伴随着一阵马蹄声,一辆马车也很快就驶入众人眼前,尚有余力地百姓们立刻冲上前围着马车,一遍遍的哭求,求县令救他们。

马车被围得水泄不通,郑县令就直接跳下马车了,他红着眼看着凄惨的百姓们,只觉得对不住他们,更是愧对自身的乌纱帽。

“各位,如今天灾难熬,我们必须同舟共济,共同度过这次的难关。”郑县令声音沙哑的喊着,“我已经让各镇的商户布施,必不会放弃你们!”

百姓们只是哭,知道县令没有放弃他们,心里就能安慰许多,也觉得日子能更有盼头,否则真不知道该怎么办了。

他又扬声安慰了几句,这才匆匆走到食肆前,看到了排着的长队和正在熬煮的粥,以及站在锅前搅和的元照。

“县令!真的是县令!”章良还没走远,听见动静就又乐呵呵的回来了,“元老板,县令真的来了,居然被我等到了……”

元照猛地抬头看去,就见郑县令正在看着他,他赶紧将勺子递给旁边人,“草民参见县令大人。”

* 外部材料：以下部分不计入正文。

-- ==== Sys2Proof/Machine/RegMap.lean ====
section
/-! DEFINITION. The register map of the BRH-2460, one definition per field, written from the register tables of the
chapters (bits, type, reset value, keep class, range), and the list of registers in address order of their blocks
(R85). A field's docstring names its rule. Where instances of one register have different reset values, the field
holds the common one and `Fld.resetAt` (Machine/Ops.lean) gives the rest. -/

namespace Sys2Proof.Machine

namespace F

“元照,你做得很好。”郑县令说着也看向挺着肚子的章良,“你也辛苦了,待渡过难关,本官自会好好嘉奖你们!”

章良一扫方才的焦急和为难,笑道:“这都是我们该做的,元老板快说话!”

“是……”元照应了一声。

接下来的米粥是县令亲自打的不管是浑身脏臭的乞丐,还是衣衫褴褛的穷苦人,他都不曾嫌弃,甚至是郑重的将碗递给他们。

在心里求他们能多坚持一日,再一日。

将最后一大锅粥分完,也没有排队的人了,元照便让伙计们收拾妥当,将铺子大门关起来,在里面和县令说话。

热浪腾着身体,即便太阳已经不似晌午那样热,但也依旧比平时要热很多。

伙计给县令和章良端了碗凉水,坐在屋里却有些不知道该说什么,眼下时局不下雨不能破局。

此时难民还算少,只是些吃不饱的,若是数月继续无雨,河床怕是要干涸,那就真要死伤无数了。

“如今粮食价贵,你们也要省着些。”郑县令挣扎着说。

商户们自发愿意布施,但他也不能就逮着商户们薅,且他看元照布施的米都是些好米,真到那艰难时就是糙米粟米壳他们都能吃。

元照道:“草民明白。”

郑县令继续说:“如今热得厉害,若是十日后天气依旧如此,那就让书院都放假,让书生们回家避暑。”

“多谢大人!”元照面上一喜,这也是他很在意的事。

章良也忍不住轻咳一声,顿时将郑县令的视线吸引来了,县令觉得好笑,却还是保证道:“县衙名下的无主商铺也有很多,来日你若是想去县城,本官自然会与你便宜些。”

“哎是是!多谢大人,谢大人!”章良高兴坏了,县衙手里的必然是有好东西的,只要他能得到,那就相当于是告诉别人他有县令撑腰,一般商户不敢欺负他的!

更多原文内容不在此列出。